Using R with Excel

Quite often that I get a dataset sent to me in an Excel format, that I want to use R to perform additional analysis afterward.  My solution is always exporting the excel file to CSV format (to ease some of the problem with missing cell value). I recently discovered a new solution to bypass this step and read-in the data from Excel to R directly.

With the help of “RODBC” package, reading the data from excel spreadsheet seems quite simple.
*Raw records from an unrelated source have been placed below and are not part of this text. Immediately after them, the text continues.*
-- ==== Sys2Proof/Machine/SdoCommon.lean ====
section
/-! DEFINITION. The SDO sub-block, common part: `SDO.IDENT`, `SDOB.ABORT`, `SDOP.ABORT` (42_sdo_common.md). -/

namespace Sys2Proof.Machine

/-- `SDO.IDENT` (42_sdo_common.md R145). -/
def execSdoIdent (dir : Sender) (plen : BitVec 4) (pay : Payload) (s : State) : StepResult :=
  if badPlen plen then raise .malformedSdo s
  else
    match identKind s.csMap dir pay[0] with
    | some k => complete (.kindOnly k) s
    | none => raise .malformedSdo s

/-- `SDOB.ABORT` (R148). -/
def execSdobAbort (index : BitVec 16) (subidx : BitVec 8) (code : BitVec 32) (s : State) : StepResult :=
  complete (.payload (put32 (setAddr index subidx (setCmd Config.csAbort 0 beginBuild)) 4 code)) s

/-- `SDOP.ABORT` (R149). -/
def execSdopAbort (plen : BitVec 4) (pay : Payload) (s : State) : StepResult :=
  if badPlen plen then raise .malformedSdo s
  else if cmdSpec pay[0] != Config.csAbort then raise .malformedSdo s
  else complete (parseAbort pay) s

end Sys2Proof.Machine
end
I believe, though, that this is still limited to “xls” file format, and not the newer “xlsx” file format.

1. You need to establish a connection channel between R and your data base file “DBF”
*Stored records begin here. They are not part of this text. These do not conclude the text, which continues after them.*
/-- Decode and encode agree: whatever a host encodes for a well-formed instruction is read back as it, with every
operand at every value, under every legal map (30_encoding.md R75, R91; the wire items are log entry 4). -/
def Obligations.EncodedInstructionDecodesToItself : Prop :=
  ∀ (m : CsMap) (i : Instr), m.Wf → i.wellFormed m = true → decode m (encode i) = .ok i

/-- What the decoder reads is read again from its encoding (an operation by its selector, 30_encoding.md R91), and it is
well formed. For an operation well-formedness holds by definition; that clause speaks of WIRE items at the port, whose
byte 0 has the pattern of R75 (R82 and R84 are rejected). That such an item stands at the port, and that an abort is
encoded again as a client's envelope, are the model's choices (log entries 4 and 8). -/
def Obligations.DecodedInstructionIsWellFormed : Prop :=
  ∀ (m : CsMap) (w : PortWord) (i : Instr), m.Wf → decode m w = .ok i →
    i.wellFormed m = true ∧ decode m (encode i) = .ok i

/-! ### The whole machine -/

/-- 49_host_sdo_engine.md R306, "every operation completes, with a status"; 20_memory.md R48: whatever the host
issues, the step answers a next state with a response, takes that request and no other, and keeps the map. -/
def Obligations.EveryRequestGetsAResponse : Prop :=
  ∀ (s : State) (w : PortWord) (rest : List HostEvent), s.inputs = .issue w :: rest →
    ∃ (t : State) (r : Response),
      step s = .next t ∧ t.response = some r ∧ t.inputs = rest ∧ t.csMap = s.csMap

/-- The invariant: a legal map and a canonical response (30_encoding.md R80, R81, R84; 41_cobid.md R125). -/
def Obligations.EveryStepKeepsTheInvariant : Prop :=
  ∀ s t : State, Inv s → step s = .next t → Inv t

/-- The invariant holds right after reset. -/
def Obligations.ResetMeetsTheInvariant : Prop := Inv State.reset

/-- 10_state.md R26: only `CRC.CLR` and `CRC.UPD` write `CRCACC`. -/
def Obligations.OtherOperationsKeepCrcacc : Prop :=
  ∀ (i : Instr) (s t : State), ¬WritesCrcacc i → exec i s = .next t →
    t.crcacc = s.crcacc ∧ t.csMap = s.csMap ∧ t.inputs = s.inputs

/-- 60_exceptions.md R336: a raised status delivers no result and changes nothing else, and the next operation is
handled as if the failing one had not been issued. -/
def Obligations.FailureChangesNothing : Prop :=
  ∀ (i : Instr) (s t : State) (f : Failure), exec i s = .next t → t.response = some (.raised f) →
    t = { s with response := some (.raised f) } ∧ ∀ j : Instr, exec j t = exec j s

/-- 10_state.md R26, R30: an operation that does not name `CRCACC` answers the same whatever it holds, whatever was
answered before and whatever the host will issue. -/
def Obligations.OtherOperationsIgnoreCrcacc : Prop :=
  ∀ (i : Instr) (s1 s2 : State), ¬UsesCrcacc i → s1.csMap = s2.csMap →
    responseOf (exec i s1) = responseOf (exec i s2)

/-- 20_memory.md R46: every operation but `CRC.UPD` is idempotent. -/
def Obligations.RepeatedOperationIsIdempotent : Prop :=
  ∀ (i : Instr) (s t : State), (∀ len dat, i ≠ .crcUpd len dat) → exec i s = .next t → exec i t = .next t

/-- 60_exceptions.md R331, R338: an operation can raise only the one status of its row. -/
def Obligations.OperationRaisesOnlyItsOwnStatus : Prop :=
  ∀ (i : Instr) (s : State) (f : Failure), responseOf (exec i s) = some (.raised f) → mayRaise i = some f

/-! ### FRAME (40_canframe.md) -/

/-- R101. -/
def Obligations.CanfEncBuildsTheRecord : Prop :=
  ∀ (s : State) (arbId : BitVec 29) (ext rtr err : Bool) (dlc : BitVec 4) (dat : Lanes 8),
    (8 < dlc.toNat → Delivers (exec (.canfEnc arbId ext rtr err dlc dat) s) s (.raised .badOperand)) ∧
    (dlc.toNat ≤ 8 → ∃ r : Record, Delivers (exec (.canfEnc arbId ext rtr err dlc dat) s) s (.ok (.record r)) ∧
      r[3] ++ r[2] ++ r[1] ++ r[0] = BitVec.ofBool ext ++ BitVec.ofBool rtr ++ BitVec.ofBool err ++ arbId ∧
      r[4].toNat = dlc.toNat ∧ r[5] = 0 ∧ r[6] = 0 ∧ r[7] = 0 ∧
      ∀ i : Fin 8, r[8 + i.val] = if i.val < dlc.toNat then dat[i] else 0)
> ch <- odbcConnectExcel("datafile.xls")

If you are using the windows GUI for R, you can ask for a dialog box to enter the file directly using

> ch <- odbcConnectExcel()

2. You can then view the spreadsheets within the file using

> sqlTables(ch)

3. To fetch the data into R bypassing “read.table”

> excelData <- sqlFetch(ch,"spreadsheet", ## avoid string2factor conversion

> excelData_withspace <- sqlFetch(ch,'spreadsheet name$' ) ## notice the additional $ sign and single quote

If the spreadsheet name contains a space, you will need to enclose the name within a single quote.

4. Once you finish working on the spreadsheet, you should close the connection.

> close(ch)